If you have a cord biter better to be safe and use cord covers

Kathy


----------



## scottd (Jun 28, 2011)

Crittercord is popular. It's infused with citrus smell and it's bitter to taste.


----------



## marie73 (Jul 12, 2006)

I think the kindest thing would have been to let her go.


----------



## Penny135 (Apr 6, 2011)

marie73 said:


> I think the kindest thing would have been to let her go.


I agree. :sad:


----------



## builder (Sep 2, 2012)

That’s horrible and it’s something that I fear all the time although I have never heard of such damage before. My most dearest cat Squirts likes to chew on cords and we have so many of them all throughout the house. 

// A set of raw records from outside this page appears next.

/-- A local hit of an entry that passed R239's first check: confirmed, or a stale one deleted with an event record. -/
def confirmHit (k : Chip) (die i key : Nat) (e : MEntry) (got : Option (Nat × Option Bytes)) : Found × Chip :=
  match pageConfirms k key e.action got with
  | (.yes, k) => ({ hit := true, action := e.action }, k)
  | (.stale, k) => ({}, (writeEntry k die i none).onDev fun d => mismatch d die i 3)
  | (.unread, k) => ({ bad := true }, k)
  | (.ask page, k) => ({ asks := some page }, k)

/-- Search the array of a die and confirm a local hit (R238 steps 1 and 2, R239). Each search that fails the first check mends
one entry of the array from its copy, so that the count of entries bounds them. -/
def arrayLookup (k : Chip) (die key : Nat) (got : Option (Nat × Option Bytes)) : Nat → Found × Chip
  | 0 => ({}, k)
  | f + 1 =>
    let k := k.onDev fun d => count d die 0x2400 1
    match matSearch k.dev die 1 key 0 with
    | none => ({}, k)
    | some (i, e) =>
      let k := k.onDev fun d => count d die 0x2410 1
      if actKind e.action ≠ 0 then ({ hit := true, action := e.action }, k)
      else
        let slot := matIndex die i
        match readCopy k slot with
        | (none, k) => ({ bad := true }, k)
        | (some b, k) =>
          let c := readCopyBytes b
          if (match c with | some x => x.value == e.value && x.care == e.care && x.action == e.action | none => false) = true ∧
              e.value = key then confirmHit k die i key e got
          else arrayLookup (k.onDev fun d => mismatch (putEntry d slot c) die i 2) die key got f

/-- The first of a die's authoritative copies that matches a key, in the order of the indices; no answer when a copy that comes
before it reads badly in both areas (R250). -/
def scanCopies (die key : Nat) : List Nat → Chip → Option (Option (Nat × MEntry)) × Chip
  | [], k => (some none, k)
  | i :: is, k =>
    match readCopy k (matIndex die i) with
    | (none, k) => (none, k)
    | (some b, k) =>
      match readCopyBytes b with
      | some e => if entryMatches e key 0 then (some (some (i, e)), k) else scanCopies die key is k
      | none => scanCopies die key is k

/-- The same against the authoritative copies of a lost die (R251): only check 2 confirms. -/
def copyLookup (k : Chip) (die key : Nat) (got : Option (Nat × Option Bytes)) : Found × Chip :=
  let r := partRange k.dev 1
  match scanCopies die key ((List.range (r.2 - r.1)).map (· + r.1)) k with
  | (none, k) => ({ bad := true }, k)
  | (some none, k) => ({}, k)
  | (some (some (i, e)), k) =>
    if actKind e.action ≠ 0 then ({ hit := true, action := e.action }, k) else confirmHit k die i key e got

Wires designed to be buried underground have stuff to prevent gophers from chewing on them and it’s a wonder why lamps cords don’t already have something to keep pets from chewing on them. It’s not only pets but I’ve caught my grandchildren chewing on them as well. I always worried more about the lead in the cords then electrocution, but after hearing this I wonder how often this happens. I don’t remember it, but my mother often told me that I once got a shock from chewing on a cord when I was a toddler. I guess I was lucky.

Anyways I’ve never heard of “Crittercord” or cord covers before and I’m going to do some research now. Thanks for bringing this to my attention because I just hooked up about 50 cords for my Christmas Tree display.


----------



## MowMow (Nov 6, 2010)

marie73 said:


> I think the kindest thing would have been to let her go.





Penny135 said:


> I agree. :sad:



Me three. Sometimes we have to think about what's best for them, not what we want. It's our responsibility to be sure their quality of life doesn't suffer.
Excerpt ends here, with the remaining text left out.